/-- A halted block with a command and with the reset input before it. -/
def haltedBy (i : Input) : State := { fresh with faultCode := 4, faultOpc := 4, port := [i] }

theorem witness_HaltRefuses : (haltedBy .reset).faultCode ≠ 0#8 ∧ (haltedBy .reset).port = .reset :: [] ∧
    encode .busNop ≠ .command [] ∧ encode (.configure 0) = .command [0x03, 0x00] ∧
    (haltedBy (.wire (.command [0x40]))).port = .wire (.command [0x40]) :: [] := by decide
/-- The second clause: a malformed bus exchange and an unknown bus opcode, taken by a halted block. -/
theorem witness_HaltLasts_taken : ∀ w ∈ [Wire.bus 0x50 [0x00] 0, .bus 0x80 [] 0, .command []],
    (haltedBy (.wire w)).faultCode ≠ 0#8 ∧ (haltedBy (.wire w)).port = .wire w :: [] ∧
      (after (step (haltedBy (.wire w)))).map (fun t => (t.port, t.faultCode, t.busLog)) = some ([], 4, []) := by decide
theorem witness_HaltLasts : (haltedBy (.wire (.command [0x40]))).faultCode ≠ 0#8 ∧
    (∀ p, (haltedBy (.wire (.command [0x40]))).port ≠ .reset :: p) ∧
    (after (step (haltedBy (.wire (.command [0x40]))))).isSome = true := by
  refine ⟨by decide, fun p h => ?_, by decide⟩
  simp [haltedBy] at h

/-- Every register of the column "written by" is changed by the instruction named there. -/
theorem witness_RegisterWriters :
    ((after (exec (.setTxAddr [1, 2, 3]) fresh)).map fun t => (t.alen != fresh.alen, t.txAddr != fresh.txAddr)) = some (true, true) ∧
    ((after (exec (.setRxAddr [1, 2, 3]) fresh)).map fun t => (t.rxAlen != fresh.rxAlen, t.rxAddr != fresh.rxAddr)) = some (true, true) ∧
    ((after (exec (.configure 8) fresh)).map fun t => (t.crcOn != fresh.crcOn, t.cfgMirror != fresh.cfgMirror)) = some (true, true) ∧
    ((after (exec (.readPayload 0) { fresh with alen := some 3 })).map fun t => (t.rxMsg != fresh.rxMsg, t.status != fresh.status)) =
      some (true, true) ∧
    ((after (exec (.qFlag 1) fresh)).map fun t => t.res != fresh.res) = some true ∧
    ((after (exec (.ckYd717 []) fresh)).map fun t => (t.faultCode != fresh.faultCode, t.faultOpc != fresh.faultOpc)) =
      some (true, true) ∧
    encode (.busWreg 5 [0]) = .bus 0x25 [0] 0 ∧
    ((after (exec (.busWreg 5 [0]) fresh)).map fun t => t.status != fresh.status) = some true := by decide

/-- A step that answers a next state, with no reset input before it. -/
theorem witness_BusLogAppends : (after (step (issued [0x03, 0x0E]))).isSome = true ∧
    ∀ p, (issued [0x03, 0x0E]).port ≠ .reset :: p := by
  refine ⟨by decide, fun p h => ?_⟩
  simp [issued] at h
theorem witness_TablesConstant : (after (step (issued [0x03, 0x0E]))).isSome = true := by decide
/-- Three draws: a status byte and two bytes clocked in. -/
theorem witness_DrawsObserved : ∀ s : State, s = { issued [0x05, 0x02] with alen := some 3 } →
    (∀ p, s.port ≠ .reset :: p) ∧ (after (step s)).map (fun t => t.observe.2) = some [0x0E, 0x0E, 0x0E] := by
  rintro s rfl
  refine ⟨fun p h => ?_, by decide⟩
  simp [issued] at h
theorem witness_LaterInputsWait : (issued [0x03, 0x0E]).port ≠ [] ∧ (after (step (issued [0x03, 0x0E]))).isSome = true := by
  decide
theorem witness_Yd717FrameSum : fresh.faultCode = 0#8 ∧ ([1, 2, 3, 4, 5, 6, 7, 8] : List Byte).length = 8 := by decide
theorem witness_SetRxAddr : fresh.faultCode = 0#8 ∧ (3 ≤ ([1, 2, 3] : List Byte).length ∧ ([1, 2, 3] : List Byte).length ≤ 5) ∧
    ¬(3 ≤ ([1, 2] : List Byte).length ∧ ([1, 2] : List Byte).length ≤ 5) := by decide
theorem witness_HostReads : (ready 4 #v[some 1, some 2, some 3, some 4, none] true).alen = some 4 ∧
    ({ fresh with res := some 1, rxMsg := some [] } : State).res = some 1 ∧
    ({ fresh with res := some 1, rxMsg := some [] } : State).rxMsg = some [] := by decide

/-- A state that meets the invariant and steps: a 4-byte address set, one exchange logged, a command issued. -/
theorem witness_InvStep : ∃ s : State, s.Inv ∧ (after (step s)).isSome = true ∧ s.alen = some 4 := by
  refine ⟨{ fresh with
    alen := some 4, txAddr := #v[some 1, some 2, some 3, some 4, none], status := some 0x0E
    busLog := [⟨0x30, [0x55, 0x0F, 0x71, 0x0C, 0x00], 0, 0x0E, []⟩]
    port := [.wire (.command [0x31, 0xE3])] }, ?_, by decide, rfl⟩
  refine ⟨?_, ?_, ⟨4, ?_, by decide⟩, ?_, rfl, ?_, ?_, rfl, ?_, by decide, fun _ => rfl⟩
  · intro b h; cases h; decide
  · intro b h; cases h
  · unfold addrWritten; decide
  · intro _ b h; cases h; unfold addrWritten; decide
  · intro b h; cases h
  · intro b h; cases h
  · intro e h
    rw [List.mem_singleton] at h
    subst h
    exact ⟨rfl, .inl (by decide)⟩

theorem witness_BootThenWrite : ∃ (s : State) (a m : List Byte) (b : Byte), s.faultCode = 0#8 ∧ 3 ≤ a.length ∧ a.length ≤ 5 ∧
    27 ≤ s.config.xorout.length ∧ frameLength a.length m.length (decide (b &&& s.config.crcEnBit ≠ 0#8)) ≤ 31 ∧
    s.port = [.wire (encode (.configure b)), .wire (encode (.setTxAddr a))] ++ [.wire (encode (.writePayload m))] :=
  ⟨{ fresh with port := [.wire (encode (.configure 8)), .wire (encode (.setTxAddr [1, 2, 3, 4, 5]))] ++
      [.wire (encode (.writePayload (List.replicate 24 0)))] }, [1, 2, 3, 4, 5], List.replicate 24 0, 8,
    rfl, by decide, by decide, by decide, by decide, rfl⟩

end Sys2Proof.Tests
end

section
/-! PROOFS. The statements of 00_scope.md: the bytes a parameter function takes on the clamped axis (R7), and the step as the
meaning of the decoded instruction (R5, R25). -/

namespace Sys2Proof

open Sys2Proof.Machine

/-! ### The bytes a parameter function takes -/

/-- Legality (R7), as facts about the list of thresholds. -/
theorem StepFn.legal_iff (f : StepFn) :
    f.legal = true ↔ f.steps.Pairwise (fun p q => p.1 < q.1) ∧ ∀ p ∈ f.steps, -10000 < p.1 ∧ p.1 ≤ 10000 := by
  simp [StepFn.legal, List.pairwise_map]

theorem StepFn.mem_values (f : StepFn) (b : Byte) : b ∈ f.values ↔ b = f.base ∨ ∃ p ∈ f.steps, p.2 = b := by
  simp [StepFn.values]

/-- The first threshold only chooses the byte the later ones start from. -/
theorem stepFnAt_cons (base : Byte) (p : Int × Byte) (ps : List (Int × Byte)) (c : Int) :
    stepFnAt ⟨base, p :: ps⟩ c = stepFnAt ⟨if p.1 ≤ c then p.2 else base, ps⟩ c := rfl

theorem stepFnAt_mem_values (f : StepFn) (c : Int) : stepFnAt f c ∈ f.values := by
  rw [StepFn.mem_values]
  obtain ⟨base, steps⟩ := f
  induction steps generalizing base with
  | nil => exact .inl rfl
  | cons p ps ih =>
    rw [stepFnAt_cons]
    obtain hbase | ⟨q, hq, hqb⟩ := ih (if p.1 ≤ c then p.2 else base)
    · by_cases hp : p.1 ≤ c
      · exact .inr ⟨p, List.mem_cons_self, by simpa [hp] using hbase.symm⟩
      · exact .inl (by simpa [hp] using hbase)
    · exact .inr ⟨q, List.mem_cons_of_mem p hq, hqb⟩

theorem stepFnAt_below (base : Byte) (steps : List (Int × Byte)) (c : Int) (h : ∀ p ∈ steps, c < p.1) :
    stepFnAt ⟨base, steps⟩ c = base := by
  induction steps with
  | nil => rfl
  | cons p ps ih =>
    obtain ⟨hp, hps⟩ := List.forall_mem_cons.1 h
    rw [stepFnAt_cons, if_neg (not_le.2 hp), ih hps]

/-- Where thresholds rise strictly, each gives its own byte: those after it are not reached yet. -/
theorem stepFnAt_threshold (base : Byte) {steps : List (Int × Byte)} (h : steps.Pairwise fun p q => p.1 < q.1)
    {p : Int × Byte} (hp : p ∈ steps) : stepFnAt ⟨base, steps⟩ p.1 = p.2 := by
  induction h generalizing base with
  | nil => cases hp
  | @cons q qs hq _ ih =>
    rw [stepFnAt_cons]
    obtain rfl | hp := List.mem_cons.1 hp
    · rw [if_pos le_rfl, stepFnAt_below _ _ _ hq]
    · exact ih _ hp

/-- The bytes listed in a legal parameter function are exactly those it takes on the axis. -/
theorem StepFn.mem_values_iff_taken {f : StepFn} (h : f.legal = true) (b : Byte) :
    b ∈ f.values ↔ ∃ c : Int, -10000 ≤ c ∧ c ≤ 10000 ∧ stepFnAt f c = b := by
  obtain ⟨rising, range⟩ := f.legal_iff.1 h
  constructor
  · intro hb
    obtain rfl | ⟨p, hp, rfl⟩ := (f.mem_values b).1 hb
    · exact ⟨-10000, le_rfl, by decide, stepFnAt_below _ _ _ fun p hp => (range p hp).1⟩
    · exact ⟨p.1, (range p hp).1.le, (range p hp).2, stepFnAt_threshold _ rising hp⟩
  · rintro ⟨c, -, -, rfl⟩
    exact stepFnAt_mem_values f c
○ ○ ○ ○ ○ ○ ○
* _Task objective_
In the material above, find the line containing "encode .busNop ≠" and the line containing "halted block. -/", then write out exactly those two lines and every line between them, and nothing more.

* _Solution_
    encode .busNop ≠ .command [] ∧ encode (.configure 0) = .command [0x03, 0x00] ∧
    (haltedBy (.wire (.command [0x40]))).port = .wire (.command [0x40]) :: [] := by decide
/-- The second clause: a malformed bus exchange and an unknown bus opcode, taken by a halted block. -/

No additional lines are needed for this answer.